**Data records**
-- Opening Marker --

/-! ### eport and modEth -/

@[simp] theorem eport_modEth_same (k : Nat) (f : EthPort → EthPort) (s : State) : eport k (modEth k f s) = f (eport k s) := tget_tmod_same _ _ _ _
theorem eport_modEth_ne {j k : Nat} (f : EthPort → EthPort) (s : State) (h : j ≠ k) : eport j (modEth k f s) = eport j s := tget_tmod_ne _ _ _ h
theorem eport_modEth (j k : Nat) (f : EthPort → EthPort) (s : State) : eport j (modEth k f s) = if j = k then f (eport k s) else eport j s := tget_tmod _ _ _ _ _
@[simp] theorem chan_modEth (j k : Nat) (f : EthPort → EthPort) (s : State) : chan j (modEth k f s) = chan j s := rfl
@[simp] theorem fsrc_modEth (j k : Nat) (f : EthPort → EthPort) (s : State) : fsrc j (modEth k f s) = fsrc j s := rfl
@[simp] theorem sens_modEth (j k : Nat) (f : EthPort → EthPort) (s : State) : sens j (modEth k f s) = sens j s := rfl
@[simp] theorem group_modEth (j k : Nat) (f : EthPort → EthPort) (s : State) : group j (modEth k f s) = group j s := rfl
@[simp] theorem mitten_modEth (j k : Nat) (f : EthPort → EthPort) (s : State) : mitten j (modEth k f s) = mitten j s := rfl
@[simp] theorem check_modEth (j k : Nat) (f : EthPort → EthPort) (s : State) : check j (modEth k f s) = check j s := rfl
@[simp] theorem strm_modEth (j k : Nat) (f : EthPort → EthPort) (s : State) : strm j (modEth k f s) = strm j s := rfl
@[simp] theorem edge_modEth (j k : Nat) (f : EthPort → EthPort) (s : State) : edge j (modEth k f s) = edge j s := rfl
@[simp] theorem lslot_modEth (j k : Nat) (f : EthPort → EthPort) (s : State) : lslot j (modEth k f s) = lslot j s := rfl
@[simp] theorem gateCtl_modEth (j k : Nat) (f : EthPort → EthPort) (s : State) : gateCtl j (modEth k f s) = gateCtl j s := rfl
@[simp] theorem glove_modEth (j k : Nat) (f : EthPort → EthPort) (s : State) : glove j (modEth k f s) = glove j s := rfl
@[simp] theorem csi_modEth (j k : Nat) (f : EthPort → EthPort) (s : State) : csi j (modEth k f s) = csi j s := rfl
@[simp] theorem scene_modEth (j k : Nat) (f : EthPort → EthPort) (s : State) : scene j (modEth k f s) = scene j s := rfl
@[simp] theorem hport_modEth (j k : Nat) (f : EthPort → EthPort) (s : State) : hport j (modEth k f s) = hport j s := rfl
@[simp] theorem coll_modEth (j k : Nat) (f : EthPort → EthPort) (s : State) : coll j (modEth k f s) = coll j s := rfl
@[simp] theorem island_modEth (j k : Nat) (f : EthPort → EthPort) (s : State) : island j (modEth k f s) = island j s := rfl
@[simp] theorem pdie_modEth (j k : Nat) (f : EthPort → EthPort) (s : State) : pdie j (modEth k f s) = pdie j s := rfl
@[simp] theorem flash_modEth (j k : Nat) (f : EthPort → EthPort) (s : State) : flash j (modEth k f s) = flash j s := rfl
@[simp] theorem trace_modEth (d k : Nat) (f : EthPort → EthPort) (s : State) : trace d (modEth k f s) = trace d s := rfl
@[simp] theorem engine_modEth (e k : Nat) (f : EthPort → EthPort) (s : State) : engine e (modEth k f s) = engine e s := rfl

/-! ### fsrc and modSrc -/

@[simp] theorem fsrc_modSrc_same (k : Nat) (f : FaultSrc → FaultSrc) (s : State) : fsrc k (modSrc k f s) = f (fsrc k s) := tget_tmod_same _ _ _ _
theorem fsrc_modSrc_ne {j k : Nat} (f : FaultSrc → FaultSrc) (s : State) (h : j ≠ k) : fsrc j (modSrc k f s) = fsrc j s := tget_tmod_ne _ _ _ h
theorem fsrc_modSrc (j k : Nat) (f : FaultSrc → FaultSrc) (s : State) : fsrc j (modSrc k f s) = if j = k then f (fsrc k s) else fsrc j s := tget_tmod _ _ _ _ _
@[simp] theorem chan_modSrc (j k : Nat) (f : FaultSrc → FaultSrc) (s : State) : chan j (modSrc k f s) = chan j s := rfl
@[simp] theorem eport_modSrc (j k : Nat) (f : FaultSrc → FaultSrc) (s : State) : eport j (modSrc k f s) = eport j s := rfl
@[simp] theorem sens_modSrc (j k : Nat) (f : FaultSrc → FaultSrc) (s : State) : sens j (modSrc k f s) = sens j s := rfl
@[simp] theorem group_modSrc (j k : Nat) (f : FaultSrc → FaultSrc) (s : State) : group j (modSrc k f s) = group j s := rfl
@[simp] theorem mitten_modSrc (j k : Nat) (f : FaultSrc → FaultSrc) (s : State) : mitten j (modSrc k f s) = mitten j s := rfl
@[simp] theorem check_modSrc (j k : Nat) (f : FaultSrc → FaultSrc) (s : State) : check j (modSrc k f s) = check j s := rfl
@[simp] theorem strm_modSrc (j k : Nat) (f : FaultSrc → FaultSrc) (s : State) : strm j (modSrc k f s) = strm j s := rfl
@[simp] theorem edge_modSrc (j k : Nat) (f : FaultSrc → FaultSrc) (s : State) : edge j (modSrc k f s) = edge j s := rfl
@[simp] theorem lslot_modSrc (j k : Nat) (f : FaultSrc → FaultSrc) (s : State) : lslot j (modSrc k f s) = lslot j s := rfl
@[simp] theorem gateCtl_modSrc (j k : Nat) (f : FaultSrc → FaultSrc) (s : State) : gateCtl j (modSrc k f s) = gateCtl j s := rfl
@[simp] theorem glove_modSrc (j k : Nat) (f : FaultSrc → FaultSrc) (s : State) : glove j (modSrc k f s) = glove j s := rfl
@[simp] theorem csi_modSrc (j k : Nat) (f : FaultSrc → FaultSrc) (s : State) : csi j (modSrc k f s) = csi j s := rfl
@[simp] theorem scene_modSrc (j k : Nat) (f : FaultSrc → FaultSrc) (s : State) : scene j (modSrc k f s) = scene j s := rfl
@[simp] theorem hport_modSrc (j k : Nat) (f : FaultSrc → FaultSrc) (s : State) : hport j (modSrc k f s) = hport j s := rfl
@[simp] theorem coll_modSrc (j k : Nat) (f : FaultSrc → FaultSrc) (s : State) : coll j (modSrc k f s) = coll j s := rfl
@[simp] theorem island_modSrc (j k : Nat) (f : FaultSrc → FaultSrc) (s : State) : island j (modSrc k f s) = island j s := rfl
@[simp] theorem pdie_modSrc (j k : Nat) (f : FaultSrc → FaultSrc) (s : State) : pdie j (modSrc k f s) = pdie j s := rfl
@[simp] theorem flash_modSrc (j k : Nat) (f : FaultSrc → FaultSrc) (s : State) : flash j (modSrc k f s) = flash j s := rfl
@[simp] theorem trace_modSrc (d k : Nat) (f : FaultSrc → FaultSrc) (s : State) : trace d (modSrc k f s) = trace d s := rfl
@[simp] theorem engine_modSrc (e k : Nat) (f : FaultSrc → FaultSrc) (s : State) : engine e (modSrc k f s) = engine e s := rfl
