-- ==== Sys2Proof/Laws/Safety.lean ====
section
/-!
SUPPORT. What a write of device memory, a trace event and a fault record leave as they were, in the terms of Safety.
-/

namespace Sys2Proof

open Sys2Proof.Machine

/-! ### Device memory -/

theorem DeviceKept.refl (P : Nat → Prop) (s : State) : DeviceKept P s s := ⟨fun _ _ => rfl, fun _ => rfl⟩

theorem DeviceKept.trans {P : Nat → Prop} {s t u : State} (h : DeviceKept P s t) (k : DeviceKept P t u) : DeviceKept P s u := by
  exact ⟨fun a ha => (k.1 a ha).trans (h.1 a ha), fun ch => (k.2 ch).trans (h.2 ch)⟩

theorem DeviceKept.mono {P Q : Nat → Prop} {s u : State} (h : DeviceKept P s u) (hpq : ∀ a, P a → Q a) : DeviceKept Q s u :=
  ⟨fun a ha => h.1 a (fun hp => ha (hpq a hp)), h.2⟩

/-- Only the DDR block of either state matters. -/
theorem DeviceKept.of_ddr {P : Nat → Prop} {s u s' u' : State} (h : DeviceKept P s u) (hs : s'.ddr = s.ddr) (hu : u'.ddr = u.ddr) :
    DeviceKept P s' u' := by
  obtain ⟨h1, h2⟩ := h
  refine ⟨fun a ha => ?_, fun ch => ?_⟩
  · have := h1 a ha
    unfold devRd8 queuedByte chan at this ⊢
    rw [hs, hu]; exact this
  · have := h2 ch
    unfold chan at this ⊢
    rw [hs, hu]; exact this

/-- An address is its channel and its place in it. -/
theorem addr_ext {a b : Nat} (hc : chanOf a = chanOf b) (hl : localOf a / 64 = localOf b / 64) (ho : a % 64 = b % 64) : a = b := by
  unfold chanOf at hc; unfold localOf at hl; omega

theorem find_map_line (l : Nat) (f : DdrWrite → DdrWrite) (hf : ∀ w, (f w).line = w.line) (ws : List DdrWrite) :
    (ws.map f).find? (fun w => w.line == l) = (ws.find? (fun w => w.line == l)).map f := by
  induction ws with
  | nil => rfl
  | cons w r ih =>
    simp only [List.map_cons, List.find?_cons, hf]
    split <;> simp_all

-- Closing Marker --

**Your task**
Start at the first line of the material and transcribe each line exactly, stopping once the line containing "theorem gateCtl_modEth (j" has been written.

**Result**
/-! ### eport and modEth -/

@[simp] theorem eport_modEth_same (k : Nat) (f : EthPort → EthPort) (s : State) : eport k (modEth k f s) = f (eport k s) := tget_tmod_same _ _ _ _
theorem eport_modEth_ne {j k : Nat} (f : EthPort → EthPort) (s : State) (h : j ≠ k) : eport j (modEth k f s) = eport j s := tget_tmod_ne _ _ _ h
theorem eport_modEth (j k : Nat) (f : EthPort → EthPort) (s : State) : eport j (modEth k f s) = if j = k then f (eport k s) else eport j s := tget_tmod _ _ _ _ _
@[simp] theorem chan_modEth (j k : Nat) (f : EthPort → EthPort) (s : State) : chan j (modEth k f s) = chan j s := rfl
@[simp] theorem fsrc_modEth (j k : Nat) (f : EthPort → EthPort) (s : State) : fsrc j (modEth k f s) = fsrc j s := rfl
@[simp] theorem sens_modEth (j k : Nat) (f : EthPort → EthPort) (s : State) : sens j (modEth k f s) = sens j s := rfl
@[simp] theorem group_modEth (j k : Nat) (f : EthPort → EthPort) (s : State) : group j (modEth k f s) = group j s := rfl
@[simp] theorem mitten_modEth (j k : Nat) (f : EthPort → EthPort) (s : State) : mitten j (modEth k f s) = mitten j s := rfl
@[simp] theorem check_modEth (j k : Nat) (f : EthPort → EthPort) (s : State) : check j (modEth k f s) = check j s := rfl
@[simp] theorem strm_modEth (j k : Nat) (f : EthPort → EthPort) (s : State) : strm j (modEth k f s) = strm j s := rfl
@[simp] theorem edge_modEth (j k : Nat) (f : EthPort → EthPort) (s : State) : edge j (modEth k f s) = edge j s := rfl
@[simp] theorem lslot_modEth (j k : Nat) (f : EthPort → EthPort) (s : State) : lslot j (modEth k f s) = lslot j s := rfl
@[simp] theorem gateCtl_modEth (j k : Nat) (f : EthPort → EthPort) (s : State) : gateCtl j (modEth k f s) = gateCtl j s := rfl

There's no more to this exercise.